Spending on media and entertainment is mixed, with most types of entertainment that require people to congregate being on hold. Among the positives, streaming services—including Netflix and Spotify—are enjoying gains, and spending on video game companies like Twitch and Nintendo is booming. 

News media and e-books are also showing a decent uptick.

Although not at par with Netflix or gaming growth, the readership for both local and established newspapers has seen a significant boost

Americans have also been seeking out more established media brands for information on the public health crisis and its economic consequences.

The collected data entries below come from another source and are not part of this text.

/-- Where the doublewords a thread's load of fetch f needs lie in the sector, as offset and length. -/
def Thread.needs (h : Thread) (f : Nat) : Nat × Nat :=
  match h.wait with | .load f' _ n _ off _ => if f' = f then (off, n) else (0, 32) | _ => (0, 32)

/-! ## Sector fetches -/

/-- The bytes of the doublewords that are correct, as a mask. -/
def goodBytes (bad : Nat) : Nat :=
  (upto 4).foldl (fun a i => if bits bad i i = 1 then a else a + 255 * 2 ^ (8 * i)) 0

/-- A sector has been read: what another fetch has read of it before, and not yet shown, is no older than that (R289; log 73). -/
def Core.reread (k : Core) (f : Fetch) (v bad : Nat) : Core :=
  { k with fetches := k.fetches.map (fun x =>
      if x.dst = f.dst && x.id ≠ f.id then
        { x with got := x.got.map (fun w => overlay w v (goodBytes bad) 32), bad := badLeft x.bad (goodBytes bad) }
      else x) }

/-- The bytes of fetch f have been read: the reply goes to the load. -/
def State.fetched (s : State) (c : Nat) (f : Fetch) (v bad : Nat) (loadUe : Bool) : State :=
  (s.modCore c (fun k => (k.reread f v bad).modFetch f.id
    (fun x => { x with got := some v, bad := bad, ue := loadUe, sentAt := none }))).reply c f.slot f.inc (.sector f.id v loadUe)

/-- The uncorrectable doublewords of a sector, as a mask. -/
def State.sectorUe (s : State) (d : Dest) : Nat :=
  (upto 4).foldl (fun a i => if (s.homeRead (d.plus (8 * i)) 8).2 then a + 2 ^ i else a) 0

/-- SECTOR_FETCH (R283): home reads the whole sector in one action. -/
def execSectorFetch (c f : Nat) (s : State) : Out :=
  .next (match (s.core c).fetch f with
    | none => s
    | some x =>
      if x.got.isSome || x.sentAt.isSome then s
      else if s.swept x.dst (s.core c).ctx then s
      else if s.held x.dst then s.post (.sectorFetch c f) (s.cyc + 1)
      else if x.dst.atPeer then s.modCore c (fun k => k.modFetch f (fun y => { y with sentAt := some s.cyc }))
      else
        let (off, n) := (s.thr c x.slot).needs f
        s.fetched c x (s.homeRead x.dst 32).1 (s.sectorUe x.dst) (s.homeRead (x.dst.plus off) n).2)

/-- Set R and the read copy of an entry of a sector. -/
def Core.setCopy (k : Core) (id v bad : Nat) : Core :=
  { k with pbuf := k.pbuf.map (fun e => if e.id = id then { e with r := true, copy := v, bad := badLeft bad (if e.past then 0 else e.mask) } else e) }

/-- The core without a fetch. -/
def Core.noFetch (k : Core) (f : Nat) : Core := { k with fetches := k.fetches.filter (fun y => y.id ≠ f) }

/-- Install a fetch (R283): the copy, formed again, becomes a read-set entry; while there is no room the fetch keeps the
entry whose drain it awaits (R282). Nothing is installed before the reply has come; a fetch whose load trapped installs
nothing (R142). -/
def State.installFetch (s : State) (c f : Nat) : State :=
  match (s.core c).fetch f with
  | none => s
  | some x =>
    match x.got with
    | none => s
    | some v =>
      let k := s.core c
      let es := k.pbuf.filter (fun e => e.dst = x.dst)
      if !x.due then s
      else if x.barred || x.ue || es.any (fun e => e.r) then s.setCore c (k.noFetch f)
      else
        let w := k.overlaid x.dst v
        match es.getLast? with
        | some e => s.setCore c ((k.noFetch f).setCopy e.id w x.bad)
        | none =>
          if k.pbuf.any (fun e => e.d && decide (x.room = some e.id)) then s
          else match k.makeRoom with
            | some k => let (k, id) := (k.noFetch f).addEntry x.dst s.cyc; s.setCore c (k.setCopy id w x.bad)
            | none =>
              let (k, e) := k.drainOldest
              (s.setCore c (k.modFetch f (fun y => { y with room := e }))).postDrain c e

/-- READ_SET_INSTALL (R283): an install that waited for room. -/
def execReadSetInstall (c f : Nat) (s : State) : Out := .next (s.installFetch c f)

/-! ## Drains -/

/-- Change the entry of an identity. -/
def Core.modEntry (k : Core) (id : Nat) (g : Entry → Entry) : Core :=
  { k with pbuf := k.pbuf.map (fun e => if e.id = id then g e else e) }

/-- A write of the core's own to a sector, masked bytes of v, was performed after a fetch of it: the bytes fetched are behind
it and take its bytes, so that the load and the install never show less than what the core has stored; so do the answers of
a fetch and of an LDA that a peer has still to give (R150, R285, R289; log 73). -/
def Core.performed (k : Core) (d : Dest) (v mask : Nat) : Core :=
  { k with
    fetches := k.fetches.map (fun f =>
      if f.dst ≠ d then f
      else if f.sentAt.isSome then { f with data := overlay f.data v mask 32, mask := f.mask ||| mask }
      else { f with got := f.got.map (fun w => overlay w v mask 32), bad := badLeft f.bad mask }),
    reqs := k.reqs.map (fun r => match r.k with
      | .lda x _ _ _ => if x.sector = d && r.sentAt.isSome then { r with data := overlay r.data v mask 32, mask := r.mask ||| mask } else r
      | _ => r) }

/-- A drain of an entry was performed. -/
def Core.drainSeen (k : Core) (x : Entry) : Core := k.performed x.dst x.data x.mask

/-- SECTOR_DRAIN (R286): home performs the masked bytes as one write; a drain waits for an earlier one of its sector. -/
def execSectorDrain (c e : Nat) (s : State) : Out :=
  .next (match (s.core c).pbuf.find? (fun x => x.id = e) with
    | none => s
    | some x =>
      if !x.d || x.sent || (s.core c).pbuf.any (fun y => decide (y.dst = x.dst) && y.d && decide (y.id < x.id)) then s
      else if s.held x.dst then s.post (.sectorDrain c e) (s.cyc + 1)
      else if x.dst.atPeer then
        s.modCore c (fun k => k.modEntry e (fun y => { y with sent := true, sentAt := some s.cyc }))
      else
        ((s.homeWrite (s.core c).field x.dst x.data x.mask 32).modCore c
          (fun k => (k.modEntry e (fun y => { y with sent := true })).drainSeen x)).post (.drainAcknowledgement c e))

/-- One drain less for the threads that await it; those that await no more go on (R152 to R155). -/
def State.drained (s : State) (c e : Nat) : State :=
  (s.core c).threads.foldl (fun s h => match h.2.wait with
    | .drains ids k =>
      if ids.contains e then
        let rest := ids.filter (fun i => i ≠ e)
        if rest = [] then s.afterDrains c h.1 k else s.modThr c h.1 (fun x => { x with wait := .drains rest k })
      else s
    | _ => s) s

/-- DRAIN_ACKNOWLEDGEMENT (R281, R286). -/
def execDrainAcknowledgement (c e : Nat) (s : State) : Out :=
  .next (match (s.core c).pbuf.find? (fun x => decide (x.id = e) && x.sent) with
    | none => s
    | some x =>
      -- an entry drained to make room is freed, and its sector removed from the read set (R282, R287)
      let free := fun (k : Core) => if x.room then { k.bar (fun z => z = x.dst) with evict := k.evict || x.r } else k
      let clear := fun (k : Core) => (free k).modEntry e (fun y =>
        { y with r := y.r && !y.room, mask := 0, data := 0, d := false, sent := false, room := false, sentAt := none, past := false })
      let keep := fun (k : Core) => { k with pbuf := k.pbuf.filter (fun y => y.r || y.mask ≠ 0) }
      let s := s.modCore c (fun k => (keep (clear k)).lastDrain)
      let again := ((s.core c).pbuf.filter (fun y => decide (y.dst = x.dst) && y.d && !y.sent)).map (·.id)
      let s := again.foldl (fun a i => a.post1 (.sectorDrain c i)) s
      let s := ((s.core c).fetches.filter (fun f => f.due)).foldl (fun a f => a.post1 (.readSetInstall c f.id)) s
      ((s.drained c e).wake c).checkEnd c)

/-! ## Requests at home -/

/-- Take the first request of a slot that a test selects. -/
def Core.takeReq (k : Core) (t : Nat) (p : ReqKind → Bool) : Option (Req × Core) :=
  match takeFirst (fun r => decide (r.slot = t) && p r.k) k.reqs with
  | some (r, rest) => some (r, { k with reqs := rest })
  | none => none

def ReqKind.isLda : ReqKind → Bool | .lda .. => true | _ => false
def ReqKind.isStrel : ReqKind → Bool | .strel .. => true | _ => false
def ReqKind.isAtomic : ReqKind → Bool | .atomic .. => true | _ => false
def ReqKind.isFe : ReqKind → Bool | .fe .. => true | _ => false
def ReqKind.isWaitge : ReqKind → Bool | .waitge .. => true | _ => false
def ReqKind.isSteal : ReqKind → Bool | .steal _ => true | _ => false

/-- A request to a peer is on its way: it stays with the tick it was sent (R374). -/
def State.sendPeer (s : State) (c : Nat) (k : Core) (r : Req) : State :=
  s.setCore c { k with reqs := k.reqs ++ [{ r with sentAt := some s.cyc }] }

/-- LDA_AT_HOME (R150): the bytes at home, those in the core's write set taken from it. -/
def execLdaAtHome (c t : Nat) (s : State) : Out :=
  .next (match (s.core c).takeReq t (fun k => k.isLda) with
    | none => s
    | some (r, k) =>
      match r.k with
      | .lda d n _ _ =>
        if s.swept d k.ctx then s.setCore c k
        else if s.held d then s.post (.ldaAtHome c t) (s.cyc + 1)
        else if d.atPeer then s.sendPeer c k r
        else
          let (v, bad) := s.homeRead d n
          (s.setCore c k).reply c t r.inc (if bad then .ue else .val (k.merged d v n))
      | _ => s)

/-- STREL_AT_HOME (R151): what the core has fetched of the sector and not yet shown is behind the write. -/
def execStrelAtHome (c t : Nat) (s : State) : Out :=
  .next (match (s.core c).takeReq t (fun k => k.isStrel) with
    | none => s
    | some (r, k) =>
      match r.k with
      | .strel d n v =>
        if s.swept d k.ctx then s.setCore c k
        else if s.held d then s.post (.strelAtHome c t) (s.cyc + 1)
        else if d.atPeer then s.sendPeer c k r
        else
          let (w, m) := r.k.strelBytes d.sector
          (((s.setCore c k).homeWrite k.field d v (2 ^ n - 1) n).modCore c (fun k => k.performed d.sector w m)).reply c t r.inc .ok
      | _ => s)

/-- The cluster's atomic engine comes to own a line of HBM (10 R280). -/
def State.ownLine (s : State) (c : Nat) (d : Dest) : State :=
  match d with
  | .hbm pa _ =>
    let e := (clusterOf c, pa / 64)
    if s.owned.contains e then s else { s with owned := s.owned.filter (fun x => x.2 ≠ pa / 64) ++ [e] }
  | _ => s

/-- ATOMIC_ENGINE_LINE_WRITEBACK (10 R280): the line is the HBM controller's again; its home order goes on unbroken. -/
def execAtomicEngineLineWriteback (cl line : Nat) (s : State) : Out :=
  .next { s with owned := s.owned.filter (fun x => x ≠ (cl, line)) }

/-- One atomic at a home, for a field's context: the old value, or an uncorrectable word (R156). -/
def State.atomicAt (s : State) (fid : Option Nat) (d : Dest) (op n y e : Nat) : State × Option Nat :=
  let (x, bad) := s.homeRead d (n / 8)
  if bad then (s, none)
  else (s.homeWrite fid d (atomicNew op n x y e) (2 ^ (n / 8) - 1) (n / 8), some x)

/-- An atomic in window 0x2 has arrived at its cluster's engine before another: in an earlier tick, or in the same one from
a lower core index (R155). -/
def State.atomicAhead (s : State) (c a : Nat) : Bool :=
  s.cores.any (fun e => decide (clusterOf e.1 = clusterOf c) && e.2.reqs.any (fun r => match r.k, r.cameAt with
    | .atomic .., some b => decide (b < a) || (b = a && decide (e.1 < c))
    | _, _ => false))

/-- A request for window 0x2 is still on its way to the cluster's engine, or another there is to be served first. -/
def State.atomicWaits (s : State) (c : Nat) (r : Req) : Bool :=
  match r.k, r.cameAt with
  | .atomic _ _ (.hbm ..) _ _, none => true
  | .atomic _ _ (.hbm ..) _ _, some a => decide (s.cyc ≤ a) || s.atomicAhead c a
  | _, _ => false

/-- ATOMIC_AT_HOME (R155 to R157): the cluster's engine serves what has arrived in earlier ticks, in order. -/
def execAtomicAtHome (c t : Nat) (s : State) : Out :=
  .next (match (s.core c).takeReq t (fun k => k.isAtomic) with
    | none => s
    | some (r, k) =>
      match r.k with
      | .atomic op dbl d y e =>
        if s.held d then s.post (.atomicAtHome c t) (s.cyc + 1)
        else if s.atomicWaits c r then
          (s.setCore c { k with reqs := k.reqs ++ [{ r with cameAt := some (r.cameAt.getD s.cyc) }] }).post (.atomicAtHome c t)
            (if r.cameAt = none then s.cyc + 1 else 0)
        else
          let s := (s.setCore c k).ownLine c d
          match s.atomicAt k.field d op (if dbl then 64 else 32) y e with
          | (s, some x) => s.reply c t r.inc (.val x)
          | (s, none) => s.reply c t r.inc .ue
      | _ => s)

/-- FE_AT_HOME (R160): served, refused at once by a limit of zero, or queued. At a free core the tag is empty and never
changes (09 R265). -/
def execFeAtHome (c t : Nat) (s : State) : Out :=
  .next (match (s.core c).takeReq t (fun k => k.isFe) with
    | none => s
    | some (r, k) =>
      match r.k with
      | .fe op (.ls pos off) v =>
        if s.swept (.ls pos off) k.ctx then s.setCore c k
        else if s.held (.ls pos off) then s.post (.feAtHome c t) (s.cyc + 1)
        else
          let s := s.setCore c k
          let home := s.locate pos
          let h := s.thr c t
          let live : Bool := h.inc = r.inc && (match h.wait with | .home _ (.fe ..) _ => true | _ => false)
          let refuse := fun (s : State) => if h.limit = some 0 then s.trapOf c t .fetime (match h.wait with | .home _ _ a => a | _ => 0) else s
          if (s.core home).field = none then
            if op = 0 ∨ op = 1 then (if live then refuse s else s) else s.reply c t r.inc (.val 0)
          else
            match (s.core home).feTry op off v with
            | some (hk, some x) => ((s.setCore home hk).reply c t r.inc (.val x)).feServed home op off v
            | some (_, none) => s.reply c t r.inc .ue
            | none =>
              if !live then s
              else if h.limit = some 0 then refuse s
              else s.modCore home (fun x => { x with feq := x.feq ++
                [{ off := off, op := op, v := v, core := c, slot := t, inc := r.inc, ctx := k.ctx }] })
      | _ => s)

CNBC, the business news site, has seen readership skyrocket. The websites for The New York Times and The Washington Post have both grown traffic more than 50 percent over the last month.

Ella Koeze and Nathaniel Popper, NYT

Trust in news media has also grown considerably during the pandemic. 

54% of U.S. adults say the news media have done an excellent or good job responding to the coronavirus outbreak, according to a survey conducted by Pew Research Center.

The public’s assessment of this media response comes at a time when many U.S. news organizations are covering the coronavirus pandemic while themselves facing financial pressure from it. 

A growing number have announced layoffs, furloughs and other cost-cutting measures as the virus inflicts widespread pain on the economy, and these cuts come on top of years of earlier reductions in newsroom staffing, especially at newspapers.

John Gramlich, Pew Research Center

The hardships facing newsrooms during the COVID-19 pandemic have led some observers to call for a “journalism stimulus” to help the news industry shore up its finances, Pew reports.